_Problem to solve_. State how many lines in the listing below contain the word "build", and write nothing else.

_Material to process_.

::::::::::

-- ==== Sys2Proof/Machine/Purl.lean ====
section
/-! DEFINITION. The arithmetic of the display path: accepted formats (R208), the coded form (R213 to R215), tiles and their hash (R216,
R217), the Purl coder and decoder (R221, R222), and the packets of a display tunnel (R233). -/

namespace Sys2Proof.Machine

/-- A plane of samples in raster order. -/
structure Plane where
  w : Nat
  h : Nat
  v : List Nat
  deriving DecidableEq, Repr

/-- The sample at (x, y), the nearest one inside the plane beyond its edge. -/
def Plane.sample (p : Plane) (x y : Nat) : Nat := p.v.getD (min y (p.h - 1) * p.w + min x (p.w - 1)) 0

/-- A plane made of a value for each place. -/
def Plane.build (w h : Nat) (f : Nat → Nat → Nat) : Plane := { w := w, h := h, v := (List.range (w * h)).map fun i => f (i % w) (i / w) }

/-! ### Formats (R208) -/

/-- A timing and format within Table 6.2. -/
def frameAccepted (f : InFrame) : Bool :=
  let t := f.hTotal * f.vTotal
  f.standard && !f.interlaced && decide (f.pixelRate ≤ 1100000) && decide (320 ≤ f.width ∧ f.width ≤ 7680 ∧ f.width % 2 = 0)
    && decide (200 ≤ f.height ∧ f.height ≤ 4320) && (f.sampling != 2 || f.height % 2 == 0)
    && decide (f.width * f.height ≤ 33177600) && decide (f.hTotal ≤ 8192)
    && decide (23 * t ≤ f.pixelRate * 1000 ∧ f.pixelRate * 1000 ≤ 240 * t)
    && decide (f.sampling ≤ 2) && (!f.rgb || f.sampling == 0) && (f.rgb || f.limited)

/-- Bits of a component. -/
def depthOf (ten : Bool) : Nat := if ten then 10 else 8

/-- The divisors of the width and the height of component c at a sampling. -/
def chromaDiv (sampling c : Nat) : Nat × Nat :=
  if c = 0 ∨ sampling = 0 then (1, 1) else if sampling = 1 then (2, 1) else (2, 2)

/-- The planes of a frame as received. -/
def inputPlanes (f : InFrame) : List Plane :=
  (List.range 3).map fun c =>
    let d := chromaDiv f.sampling c
    { w := ceilDiv f.width d.1, h := ceilDiv f.height d.2, v := f.planes.getD c [] }

/-! ### The coded form (R213 to R215) -/

/-- Sampling and form that a frame is coded in, the form true for RGB (Table 6.4). -/
def codedForm (f : InFrame) (codeSampling : Nat) (codeRgb : Bool) : Nat × Bool :=
  if f.rgb then (if f.limited || codeRgb then (0, true) else (codeSampling, false))
  else if f.sampling = 0 then (codeSampling, false)
  else if f.sampling = 1 then (if codeSampling = 2 then 2 else 1, false)
  else (2, false)

/-- The rows Y, Cb and Cr of Table 6.5. -/
def convRows (matrix : Nat) : List (Int × Int × Int) :=
  if matrix = 0 then [(11966, 40254, 4064), (-6596, -22188, 28784), (28784, -26145, -2639)]
  else [(14786, 38160, 3338), (-8038, -20746, 28784), (28784, -26469, -2315)]

/-- An integer held within 0 and 2^n - 1. -/
def clampTo (n : Nat) (v : Int) : Nat := (min (max v 0) (2 ^ n - 1)).toNat

/-- One component of R214. -/
def convComp (n : Nat) (off : Int) (c : Int × Int × Int) (r g b : Nat) : Nat :=
  clampTo n (off + (c.1 * r + c.2.1 * g + c.2.2 * b + 32768) / 65536)

/-- Full-range RGB converted (R214). -/
def rgbToYcc (n matrix : Nat) (ps : List Plane) : List Plane :=
  let s : Int := 2 ^ (n - 8)
  let p (i : Nat) : Plane := ps.getD i ⟨0, 0, []⟩
  (List.range 3).map fun c =>
    let row := (convRows matrix).getD c (0, 0, 0)
    Plane.build (p 0).w (p 0).h fun x y =>
      convComp n (if c = 0 then 16 * s else 128 * s) row ((p 0).sample x y) ((p 1).sample x y) ((p 2).sample x y)

/-- 4:4:4 to 4:2:2 of a chroma plane (R215). -/
def subH (p : Plane) : Plane :=
  Plane.build (ceilDiv p.w 2) p.h fun x y => (p.sample (2 * x - 1) y + 2 * p.sample (2 * x) y + p.sample (2 * x + 1) y + 2) / 4

/-- 4:2:2 to 4:2:0 of a chroma plane (R215). -/
def subV (p : Plane) : Plane := Plane.build p.w (ceilDiv p.h 2) fun x y => (p.sample x (2 * y) + p.sample x (2 * y + 1) + 1) / 2

/-- Chroma planes brought from one sampling to another, horizontally first. -/
def subsample (src dst : Nat) (ps : List Plane) : List Plane :=
  match ps with
  | [] => []
  | y :: cs => y :: cs.map fun c =>
      let c := if src = 0 ∧ dst ≠ 0 then subH c else c
      if src < 2 ∧ dst = 2 then subV c else c

/-- The planes that the stream codes. -/
def codedPlanes (f : InFrame) (codeSampling : Nat) (codeRgb : Bool) (matrix : Nat) : List Plane :=
  let form := codedForm f codeSampling codeRgb
  let ps := inputPlanes f
  if f.rgb && !form.2 then subsample 0 form.1 (rgbToYcc (depthOf f.ten) matrix ps)
  else subsample f.sampling form.1 ps

/-! ### Tiles (R216, R217) -/

def tilesAcross (width : Nat) : Nat := ceilDiv width 32
def tileRows (height : Nat) : Nat := ceilDiv height 8

/-- The part of a plane that a tile covers: its width and its samples in raster order. -/
def tileBlock (p : Plane) (div : Nat × Nat) (row col : Nat) : Nat × List Nat :=
  let x0 := 32 / div.1 * col
  let y0 := 8 / div.2 * row
  let w := min (32 / div.1) (p.w - x0)
  let h := min (8 / div.2) (p.h - y0)
  (w, (List.range (w * h)).map fun i => p.sample (x0 + i % w) (y0 + i / w))

def tileBlocks (ps : List Plane) (sampling row col : Nat) : List (Nat × List Nat) :=
  (List.range ps.length).map fun c => tileBlock (ps.getD c ⟨0, 0, []⟩) (chromaDiv sampling c) row col

/-- The hash of a tile over the samples as received (R217). -/
def tileHash (ps : List Plane) (sampling row col : Nat) : Word :=
  let bs := (tileBlocks ps sampling row col).map (·.2)
  let words := if sampling = 0 then
      (List.range (bs.getD 0 []).length).flatMap fun i => (List.range 3).map fun c => (bs.getD c []).getD i 0
    else bs.flatten
  crc32c (words.flatMap half)

/-! ### The coder (R222) -/

/-- The n low bits of a number, most significant first. -/
def msbBits (n v : Nat) : List Bool := (List.range n).map fun i => v.testBit (n - 1 - i)

/-- Bits filled into bytes from bit 7 down, zero-padded to a whole byte. -/
def packBits (fuel : Nat) (bs : List Bool) : List Byte :=
  match fuel with
  | 0 => []
  | fuel + 1 =>
    if bs.isEmpty then []
    else BitVec.ofNat 8 ((List.range 8).foldl (fun n i => 2 * n + (bs.getD i false).toNat) 0) :: packBits fuel (bs.drop 8)

def bitsBytes (bs : List Bool) : List Byte := packBits (bs.length + 1) bs

/-- The bits of a byte string in the same order. -/
def bytesBits (bs : List Byte) : List Bool := bs.flatMap fun b => (List.range 8).map fun i => b.getLsbD (7 - i)

/-- The adaptation state A, Nn of a plane. -/
structure Adapt where
  a : Nat := 4
  n : Nat := 1
  deriving DecidableEq, Repr

/-- The smallest k with Nn << k at least A. -/
def Adapt.k (c : Adapt) : Nat := ((List.range 32).find? fun k => decide (c.a ≤ c.n * 2 ^ k)).getD 32

def Adapt.next (c : Adapt) (q : Nat) : Adapt :=
  if c.n + 1 = 32 then { a := (c.a + q) / 2, n := 16 } else { a := c.a + q, n := c.n + 1 }

/-- The prediction of sample i of a plane of width w; `rs` holds the reconstructed samples before it, newest first. -/
def predict (depth w i : Nat) (rs : List Nat) : Int :=
  let a := rs.getD 0 0
  let b := rs.getD (w - 1) 0
  let c := rs.getD w 0
  if i = 0 then 2 ^ (depth - 1)
  else if i < w then a
  else if i % w = 0 then b
  else if max a b ≤ c then (min a b : Nat)
  else if c ≤ min a b then (max a b : Nat)
  else (a : Int) + b - c

/-- The quantised prediction error with bound b. -/
def quantise (b : Nat) (e : Int) : Int := e.sign * ((e.natAbs + b) / (2 * b + 1) : Nat)

/-- The decoder's sample. -/
def recon (depth b : Nat) (p q : Int) : Nat := clampTo depth (p + q * (2 * b + 1))

def foldSign (q : Int) : Nat := if 0 ≤ q then 2 * q.natAbs else 2 * q.natAbs - 1
def unfoldSign (m : Nat) : Int := if m % 2 = 0 then (m / 2 : Nat) else -((m / 2 + 1 : Nat) : Int)

/-- The code of m with parameter k. -/
def codeWord (depth k m : Nat) : List Bool :=
  let u := m / 2 ^ k
  if u < 24 then List.replicate u false ++ true :: msbBits k m else List.replicate 24 false ++ msbBits (depth + 1) m

/-- The coded bits of the samples from index i on. -/
def codeFrom (depth b w : Nat) (c : Adapt) (rs : List Nat) : Nat → List Nat → List Bool
  | _, [] => []
  | i, x :: xs =>
    let p := predict depth w i rs
    let q := quantise b ((x : Int) - p)
    codeWord depth c.k (foldSign q) ++ codeFrom depth b w (c.next q.natAbs) (recon depth b p q :: rs) (i + 1) xs

/-- A plane of a tile coded (R222). -/
def codePlane (depth b : Nat) (blk : Nat × List Nat) : List Bool := codeFrom depth b blk.1 {} [] 0 blk.2

/-- Leading zeros of a bit string, at most n, and what follows them. -/
def zeroRun : Nat → List Bool → Nat × List Bool
  | n + 1, false :: t => let r := zeroRun n t; (r.1 + 1, r.2)
  | _, l => (0, l)

/-- One code read; none where the bits run out. -/
def readCode (depth k : Nat) (bs : List Bool) : Option (Nat × List Bool) :=
  let z := zeroRun 24 bs
  let take (n : Nat) (l : List Bool) : Option (Nat × List Bool) :=
    if l.length < n then none else some ((l.take n).foldl (fun v b => 2 * v + b.toNat) 0, l.drop n)
  if z.1 = 24 then take (depth + 1) z.2
  else match z.2 with
    | true :: t => (take k t).map fun r => (z.1 * 2 ^ k + r.1, r.2)
    | _ => none

/-- Samples decoded from index i on: the samples newest first, and the bits left. -/
def decodeFrom (depth b w : Nat) : Nat → Nat → Adapt → List Nat → List Bool → Option (List Nat × List Bool)
  | 0, _, _, rs, bs => some (rs, bs)
  | n + 1, i, c, rs, bs =>
    match readCode depth c.k bs with
    | none => none
    | some (m, bs) =>
      let q := unfoldSign m
      decodeFrom depth b w n (i + 1) (c.next q.natAbs) (recon depth b (predict depth w i rs) q :: rs) bs

/-- The inverse of `codePlane` for a block of w columns and n samples. -/
def decodePlane (depth b w n : Nat) (bs : List Bool) : Option (List Nat × List Bool) :=
  (decodeFrom depth b w n 0 {} [] bs).map fun r => (r.1.reverse, r.2)

/-- Samples all equal. -/
def uniform (l : List Nat) : Bool := l.all fun x => x == l.getD 0 0

/-- KIND of a tile (Table 6.6). -/
def tileKind (exact : Bool) (blks : List (Nat × List Nat)) : Nat :=
  (if blks.all fun b => uniform b.2 then 2 else 0) + exact.toNat

/-- The coded data of a tile: its planes follow one another without padding (R222). -/
def tileData (depth kind bound : Nat) (blks : List (Nat × List Nat)) : List Byte :=
  bitsBytes (blks.flatMap fun b => if 2 ≤ kind then msbBits depth (b.2.getD 0 0) else codePlane depth (if kind = 0 then bound else 0) b)

/-! ### Packets (R233) -/

/-- Zero bytes up to a multiple of four. -/
def pad4 (bs : List Byte) : List Byte := bs ++ List.replicate ((4 - bs.length % 4) % 4) 0

/-- The common header (Table 6.9). -/
def displayHeader (ptype frame : Nat) : Word := packWord [(0, 8, ptype), (8, 8, 1), (16, 16, frame)]

def displayPacket (ptype frame : Nat) (body : List Word) : List Byte := wordsBytes (displayHeader ptype frame :: body)

/-- A tile entry of TILE_ROW (Table 6.10). -/
def tileEntry (kind bound : Nat) (data : List Byte) : List Byte :=
  wordBytes (packWord [(0, 2, kind), (2, 5, if kind = 0 then bound else 0), (16, 16, data.length)]) ++ pad4 data

/-- A TILE_ROW packet: the columns sent, with their entries. -/
def tileRowPacket (frame row across : Nat) (cols : List Nat) (entries : List Byte) : List Byte :=
  wordsBytes [displayHeader 2 frame, packWord [(0, 10, row), (16, 10, across)]]
    ++ pad4 ((List.range (ceilDiv across 8)).map fun j => BitVec.ofNat 8 (maskOf 8 fun b => cols.contains (8 * j + b))) ++ entries

/-- PTYPE, VERSION and FRAME of a received packet. -/
def ptypeOf (bs : List Byte) : Nat := byteAt bs 0
def frameOf (bs : List Byte) : Nat := halfAt bs 2

/-- A packet with a header of Table 6.9 and a body of at least n bytes. -/
def displayOk (bs : List Byte) (n : Nat) : Bool := byteAt bs 1 == 1 && decide (4 + n ≤ bs.length)

/-- A forward packet that keeps Tables 6.9 and 6.10; the entries of a TILE_ROW are checked against their frame. -/
def forwardOk (bs : List Byte) : Bool :=
  match ptypeOf bs with
  | 1 => displayOk bs 12 && byteAt bs 8 % 4 != 3 && byteAt bs 8 / 64 != 3 && byteAt bs 9 / 4 % 4 != 3
  | 2 => displayOk bs 4
  | 3 => displayOk bs 8
  | 4 => displayOk bs 4
  | _ => false

/-- A reverse packet that keeps Tables 6.9 and 6.11. -/
def reverseOk (bs : List Byte) : Bool :=
  match ptypeOf bs with
  | 0x11 => displayOk bs 8
  | 0x12 => displayOk bs 132 && (byteAt bs 4 / 16 % 2 == 1 || decide (byteAt bs 4 % 4 ≤ byteAt bs 4 / 4 % 4))
  | 0x13 => displayOk bs 12
  | _ => false

end Sys2Proof.Machine
end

::::::::::

_Exercise answer_. 4